| What is being asked |
Each line from the start of the records through the line containing "unfold fillCurrentSlice; split <;> rfl" is to be transcribed exactly, and no other line is to be included.

| Source information |
········

-- ==== Sys2Proof/Laws/Run.lean ====
section
/-! SUPPORT. A whole run: what its slices change, how they count, and that every command keeps DMEM
canonical. -/

namespace Sys2Proof.Machine

/-! ## The three parts of a run change DMEM and the drawing only -/

theorem fillInit_fixed (s : State) :
    fillInit s = { s with dmem := (fillInit s).dmem, draws := (fillInit s).draws } := by
  unfold fillInit; split <;> rfl

theorem fillCurrentSlice_fixed (s : State) :
    fillCurrentSlice s =
      { s with dmem := (fillCurrentSlice s).dmem, draws := (fillCurrentSlice s).draws } := by
  unfold fillCurrentSlice; split <;> rfl

theorem writeTag_fixed (s : State) :
    writeTag s = { s with dmem := (writeTag s).dmem, draws := (writeTag s).draws } := by
  unfold writeTag; split <;> rfl

/-- A slice changes DMEM, the drawing and the progress of the run, nothing else. -/
theorem effectA2Slice_fixed (s : State) :
    effectA2Slice s =
      { s with
        dmem := (effectA2Slice s).dmem
        draws := (effectA2Slice s).draws
        run := { s.run with
          st := (effectA2Slice s).run.st
          pass := (effectA2Slice s).run.pass
          slice := (effectA2Slice s).run.slice } } := by
  rw [effectA2Slice, fillCurrentSlice_fixed]
  simp only [RunCtx.afterSlice, RunCtx.advance]
  split <;> rfl

/-- Slices change DMEM, the drawing and the progress of the run, nothing else. -/
theorem fillSlices_fixed (n : Nat) (s : State) :
    fillSlices n s =
      { s with
        dmem := (fillSlices n s).dmem
        draws := (fillSlices n s).draws
        run := { s.run with
          st := (fillSlices n s).run.st
          pass := (fillSlices n s).run.pass
          slice := (fillSlices n s).run.slice } } := by
  induction n generalizing s with
  | zero => rfl
  | succ n ih =>
    rw [fillSlices, ih]
    generalize fillSlices n (effectA2Slice s) = v
    rw [effectA2Slice_fixed]

theorem effectA2Init_fixed (s : State) :
    effectA2Init s =
      { s with
        dmem := (effectA2Init s).dmem
        draws := (effectA2Init s).draws
        run := { s.run with st := .initFilled } } := by
  rw [effectA2Init, fillInit_fixed]

theorem effectA2Final_fixed (s : State) :
    effectA2Final s =
      { s with
        dmem := (effectA2Final s).dmem
        draws := (effectA2Final s).draws
        run := { s.run with st := .finalized } } := by
  rw [effectA2Final, writeTag_fixed]

/-- A whole run changes DMEM, the drawing and the run context, nothing else. -/
theorem effectA2Run_fixed (s : State) :
    effectA2Run s =
      { s with
        dmem := (effectA2Run s).dmem
        draws := (effectA2Run s).draws
        run := (effectA2Run s).run } := by
  rw [effectA2Run, effectA2Final_fixed, fillSlices_fixed, effectA2Init_fixed, effectA2H0]

/-! ## They do not read STATUS -/

theorem effectA2Init_complete (s : State) : effectA2Init s.complete = (effectA2Init s).complete := by
  have h : s.complete.initDefined = s.initDefined := rfl
  unfold effectA2Init fillInit
  rw [h]
  split <;> rfl

theorem effectA2Slice_complete (s : State) :
    effectA2Slice s.complete = (effectA2Slice s).complete := by
  have h : s.complete.sliceDefined = s.sliceDefined := rfl
  unfold effectA2Slice fillCurrentSlice
  rw [h]
  split <;> rfl

theorem effectA2Final_complete (s : State) :
    effectA2Final s.complete = (effectA2Final s).complete := by
  have h : s.complete.finalDefined = s.finalDefined := rfl
  unfold effectA2Final writeTag
  rw [h]
  split <;> rfl

/-! ## Where the registers name a matrix, nothing is open -/

theorem fillInit_defined {s : State} (h : s.initDefined = true) :
    fillInit s =
      { s with dmem := (List.range s.job.p).foldl (initLane s.job s.run.h0Bytes) s.dmem } := by
  rw [fillInit, if_pos h]

theorem fillCurrentSlice_defined {s : State} (h : s.sliceDefined = true) :
    fillCurrentSlice s =
      { s with
        dmem := fillSlice s.job s.run.pass.toNat s.run.slice.toNat
          (laneOrder s.cfg.laneWorkers s.job.p) s.dmem } := by
  rw [fillCurrentSlice, if_pos h]

theorem writeTag_defined {s : State} (h : s.finalDefined = true) :
    writeTag s =
      { s with
        dmem := s.dmem.write s.a2.tagAddr.toNat
          (hPrime s.a2.taglen.toNat (lastColumn s.job s.dmem).bytes) } := by
  rw [writeTag, if_pos h]

/-! ## The slices of a run -/

theorem RunCtx.afterSlice_pass (r : RunCtx) (t : U32) :
    (r.afterSlice t).pass = if r.slice = 3 then r.pass + 1 else r.pass := by
  simp only [afterSlice, advance]; split <;> rfl

theorem RunCtx.afterSlice_slice (r : RunCtx) (t : U32) :
    (r.afterSlice t).slice = if r.slice = 3 then 0 else r.slice + 1 := by
  simp only [afterSlice, advance]; split <;> rfl

theorem RunCtx.afterSlice_st (r : RunCtx) (t : U32) :
    (r.afterSlice t).st =
      if (if r.slice = 3 then r.pass + 1 else r.pass) = t then .filled else .filling := by
  simp only [afterSlice, advance]; split <;> rfl

/-- The pass and the slice count the slices done, four to a pass (R208). -/
theorem RunCtx.afterSlice_count {r : RunCtx} {t : U32} {k : Nat} (hp : r.pass.toNat = k / 4)
    (hs : r.slice.toNat = k % 4) (hk : k < 4 * t.toNat) :
    (r.afterSlice t).pass.toNat = (k + 1) / 4 ∧ (r.afterSlice t).slice.toNat = (k + 1) % 4 ∧
      (r.afterSlice t).st = if k + 1 = 4 * t.toNat then .filled else .filling := by
  have ht := t.isLt
  have h3 : r.slice = 3 ↔ k % 4 = 3 := by
    rw [← hs, ← BitVec.toNat_inj]; rfl
  have hp1 : (r.pass + 1).toNat = k / 4 + 1 := by
    rw [BitVec.toNat_add, hp]; simp; omega
  have hs1 : (r.slice + 1).toNat = k % 4 + 1 := by
    rw [BitVec.toNat_add, hs]; simp; omega
  rw [afterSlice_pass, afterSlice_slice, afterSlice_st]
  by_cases h : r.slice = 3
  · have hk3 := h3.mp h
    rw [if_pos h, if_pos h, hp1]
    refine ⟨by omega, by simp; omega, ?_⟩
    have : r.pass + 1 = t ↔ k + 1 = 4 * t.toNat := by
      rw [← BitVec.toNat_inj, hp1]; omega
    simp only [this]
  · have hk3 : k % 4 ≠ 3 := fun e => h (h3.mpr e)
    rw [if_neg h, if_neg h, hp, hs1]
    refine ⟨by omega, by omega, ?_⟩
    have h1 : r.pass ≠ t := by rw [ne_eq, ← BitVec.toNat_inj, hp]; omega
    rw [if_neg h1, if_neg (by omega)]

/-- `n` slices after `k` make `k + n`. -/
theorem fillSlices_count {n k : Nat} {s : State} (hp : s.run.pass.toNat = k / 4)
    (hs : s.run.slice.toNat = k % 4) (hn : k + n ≤ 4 * s.a2.t.toNat) :
    (fillSlices n s).run.pass.toNat = (k + n) / 4 ∧
      (fillSlices n s).run.slice.toNat = (k + n) % 4 ∧
      (1 ≤ n → (fillSlices n s).run.st =
        if k + n = 4 * s.a2.t.toNat then .filled else .filling) := by
  induction n generalizing s k with
  | zero => exact ⟨hp, hs, fun h => absurd h (by omega)⟩
  | succ n ih =>
    obtain ⟨h1, h2, h3⟩ := RunCtx.afterSlice_count (t := s.a2.t) hp hs (by omega)
    have ha : (effectA2Slice s).a2 = s.a2 := by rw [effectA2Slice_fixed]
    have := ih (s := effectA2Slice s) (k := k + 1) h1 h2 (by rw [ha]; omega)
    rw [ha] at this
    rw [fillSlices, show k + (n + 1) = k + 1 + n by omega]
    refine ⟨this.1, this.2.1, fun _ => ?_⟩
    rcases Nat.eq_zero_or_pos n with rfl | hpos
    · exact h3
    · exact this.2.2 hpos

/-- The invariant of the slices of a run: what holds of the machine before a slice and is kept by each
slice holds after all of them. -/
theorem fillSlices_induction {P : State → Prop} (hP : ∀ s, P s → P (effectA2Slice s)) {n : Nat}
    {s : State} (h : P s) : P (fillSlices n s) := by
  induction n generalizing s with
  | zero => exact h
  | succ n ih => exact ih (hP s h)

/-! ## A run whose checks pass leaves nothing open -/

/-- The run registers name a matrix of R192 that lies in DMEM. -/
def State.namesMatrix (s : State) : Prop :=
  2 ≤ s.job.seg ∧ s.job.q = 4 * s.job.seg ∧ s.matrixInside = true

theorem State.namesMatrix.initDefined {s : State} (h : s.namesMatrix) : s.initDefined = true := by
  rw [State.initDefined, h.2.2, Bool.and_true, decide_eq_true_iff, h.2.1]
  have := h.1; omega

theorem State.namesMatrix.sliceDefined {s : State} (h : s.namesMatrix) (hs : s.run.slice.toNat ≤ 3) :
    s.sliceDefined = true := by simp [State.sliceDefined, h.1, h.2.1, h.2.2, hs]

theorem State.namesMatrix.finalDefined {s : State} (h : s.namesMatrix)
    (ht : s.valid (tagRegion s.a2).1 (tagRegion s.a2).2 = true) : s.finalDefined = true := by
  rw [State.finalDefined, h.2.2, ht, Bool.and_true, Bool.and_true, decide_eq_true_iff, h.2.1]
  have := h.1; omega

/-- What the checks of A2.H0 and A2.RUN establish (R201, R202). -/
theorem checkParams_none {s : State} (h : checkParams s = none) :
    badParams s.a2 = false ∧
      (∀ r ∈ inputRegions s.a2 ++ [tagRegion s.a2], s.valid r.1 r.2 = true) ∧
      s.valid (matrixRegion s.a2).1 (matrixRegion s.a2).2 = true := by
  unfold checkParams at h
  split at h
  · cases h
  · rename_i hb
    split at h
    · rename_i hr
      split at h
      · exact ⟨by rwa [Bool.not_eq_true] at hb, List.all_eq_true.mp hr, by assumption⟩
      · cases h
    · cases h

/-- A2.H0 names a matrix (R192, R206). -/
theorem effectA2H0_namesMatrix {s : State} (h : checkParams s = none) :
    (effectA2H0 s).namesMatrix := by
  obtain ⟨hb, -, hm⟩ := checkParams_none h
  have hb' : 1 ≤ s.a2.p.toNat ∧ 8 * s.a2.p.toNat ≤ s.a2.m.toNat := by
    simp [badParams] at hb; omega
  have hlt := s.a2.m.isLt
  have h2 := laneLen_le s.a2.m.toNat hb'.1
  have h3 := four_mul_segLen s.a2.m.toNat s.a2.p.toNat
  have eq : (effectA2H0 s).job.q = laneLen s.a2.m.toNat s.a2.p.toNat := toNat_ofNat_of_le h2 hlt
  have es : (effectA2H0 s).job.seg = segLen s.a2.m.toNat s.a2.p.toNat :=
    toNat_ofNat_of_le (m := s.a2.m.toNat) (by omega) hlt
  refine ⟨by rw [es]; exact two_le_segLen hb'.1 hb'.2, by rw [eq, es, h3], ?_⟩
  rw [State.matrixInside, eq]
  exact hm

theorem effectA2Init_namesMatrix {s : State} (h : s.namesMatrix) : (effectA2Init s).namesMatrix := by
  rw [effectA2Init_fixed]; exact h

theorem effectA2Slice_namesMatrix {s : State} (h : s.namesMatrix) :
    (effectA2Slice s).namesMatrix := by
  rw [effectA2Slice_fixed]; exact h

theorem effectA2Slice_slice_le {s : State} (h : s.run.slice.toNat ≤ 3) :
    (effectA2Slice s).run.slice.toNat ≤ 3 := by
  show (s.run.afterSlice s.a2.t).slice.toNat ≤ 3
  rw [RunCtx.afterSlice_slice]
  split
  · decide
  · have h3 : s.run.slice.toNat ≠ 3 := fun e => ‹¬_› (BitVec.eq_of_toNat_eq e)
    rw [BitVec.toNat_add]
    simp; omega

/-- The slices of a run leave nothing open, and still name the matrix. -/
theorem fillSlices_defined (n : Nat) {s : State} (h : s.namesMatrix) (hs : s.run.slice.toNat ≤ 3) :
    (fillSlices n s).namesMatrix ∧ (fillSlices n s).run.slice.toNat ≤ 3 ∧
      (fillSlices n s).draws = s.draws := by
  induction n generalizing s with
  | zero => exact ⟨h, hs, rfl⟩
  | succ n ih =>
    obtain ⟨h1, h2, h3⟩ := ih (effectA2Slice_namesMatrix h) (effectA2Slice_slice_le hs)
    refine ⟨h1, h2, h3.trans ?_⟩
    show (fillCurrentSlice s).draws = s.draws
    rw [fillCurrentSlice_defined (h.sliceDefined hs)]

/-- A whole run whose checks pass leaves nothing open. -/
theorem effectA2Run_defined {s : State} (h : checkParams s = none) :
    (fillSlices (4 * s.a2.t.toNat) (effectA2Init (effectA2H0 s))).finalDefined = true ∧
      (effectA2Run s).draws = s.draws := by
  have h0 := effectA2H0_namesMatrix h
  obtain ⟨h1, -, h2⟩ := fillSlices_defined (4 * s.a2.t.toNat) (effectA2Init_namesMatrix h0)
    (by rw [effectA2Init_fixed]; show (0 : U32).toNat ≤ 3; decide)
  have hf : (fillSlices (4 * s.a2.t.toNat) (effectA2Init (effectA2H0 s))).finalDefined = true := by
    apply h1.finalDefined
    have ht := (checkParams_none h).2.1 (tagRegion s.a2) (by simp)
    rw [fillSlices_fixed, effectA2Init_fixed]
    exact ht
  refine ⟨hf, ?_⟩
  show (writeTag _).draws = _
  rw [writeTag_defined hf]
  refine h2.trans ?_
  show (fillInit (effectA2H0 s)).draws = s.draws
  rw [fillInit_defined h0.initDefined]
  rfl

/-! ## DMEM stays canonical -/

theorem effectA2Slice_wf {s : State} (h : s.dmem.wf) : (effectA2Slice s).dmem.wf := by
  show (fillCurrentSlice s).dmem.wf
  unfold fillCurrentSlice
  split
  · exact fillSlice_wf _ h
  · exact State.openBytes_wf h _

theorem effectA2Init_wf {s : State} (h : s.dmem.wf) : (effectA2Init s).dmem.wf := by
  show (fillInit s).dmem.wf
  unfold fillInit
  split
  · exact foldl_wf _ (fun _ a h => initLane_wf h a) _ h
  · exact State.openBytes_wf h _

theorem effectA2Final_wf {s : State} (h : s.dmem.wf) : (effectA2Final s).dmem.wf := by
  show (writeTag s).dmem.wf
  unfold writeTag
  split
  · exact Memory.write_wf h _ _
  · exact State.openBytes_wf h _

/-- Every command keeps DMEM canonical. -/
theorem effectOf_wf (i : Instr) {s : State} (h : s.dmem.wf) : (effectOf i s).dmem.wf := by
  cases i with
  | b2bFinal => exact Memory.write_wf h _ _
  | b2bHash nn kk => exact Memory.write_wf h _ _
  | b2bLong => exact Memory.write_wf h _ _
  | a2Init => exact effectA2Init_wf h
  | a2Slice => exact effectA2Slice_wf h
  | a2Final => exact effectA2Final_wf h
  | a2Run =>
    have h1 : (effectA2Init (effectA2H0 s)).dmem.wf := effectA2Init_wf (s := effectA2H0 s) h
    have h2 := fillSlices_induction (P := fun s => s.dmem.wf) (fun _ h => effectA2Slice_wf h)
      (n := 4 * s.a2.t.toNat) h1
    exact effectA2Final_wf h2
  | a2G xor => exact Memory.write_wf h _ _
  | a2Addr => exact Memory.write_wf h _ _
  | _ => exact h

theorem exec_wf {i : Instr} {s t : State} (h : s.dmem.wf) (ht : exec i s = .next t) :
    t.dmem.wf := by
  rcases exec_cases ht with ⟨_, rfl⟩ | ⟨e, _, rfl⟩
  · exact effectOf_wf i h
  · exact h

/-! ## The registers a command leaves alone -/

/-- No command's effect changes a register that only the host, acceptance or completion writes. -/
theorem effectOf_fixed (i : Instr) (s : State) :
    effectOf i s =
      { s with
        res0 := (effectOf i s).res0
        res1 := (effectOf i s).res1
        hash := (effectOf i s).hash
        run := (effectOf i s).run
        dmem := (effectOf i s).dmem
        draws := (effectOf i s).draws } := by
  cases i with
  | a2Run =>
    have h := effectA2Run_fixed s
    have h0 : (effectA2Run s).res0 = s.res0 := by rw [h]
    have h1 : (effectA2Run s).res1 = s.res1 := by rw [h]
    have h2 : (effectA2Run s).hash = s.hash := by rw [h]
    simp only [effectOf, h0, h1, h2]
    exact h
  | a2Init => rw [effectOf, effectA2Init_fixed]
  | a2Slice => rw [effectOf, effectA2Slice_fixed]
  | a2Final => rw [effectOf, effectA2Final_fixed]
  | _ => rfl

end Sys2Proof.Machine
end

········

| Your solution |
-- ==== Sys2Proof/Laws/Run.lean ====
section
/-! SUPPORT. A whole run: what its slices change, how they count, and that every command keeps DMEM
canonical. -/

namespace Sys2Proof.Machine

/-! ## The three parts of a run change DMEM and the drawing only -/

theorem fillInit_fixed (s : State) :
    fillInit s = { s with dmem := (fillInit s).dmem, draws := (fillInit s).draws } := by
  unfold fillInit; split <;> rfl

theorem fillCurrentSlice_fixed (s : State) :
    fillCurrentSlice s =
      { s with dmem := (fillCurrentSlice s).dmem, draws := (fillCurrentSlice s).draws } := by
  unfold fillCurrentSlice; split <;> rfl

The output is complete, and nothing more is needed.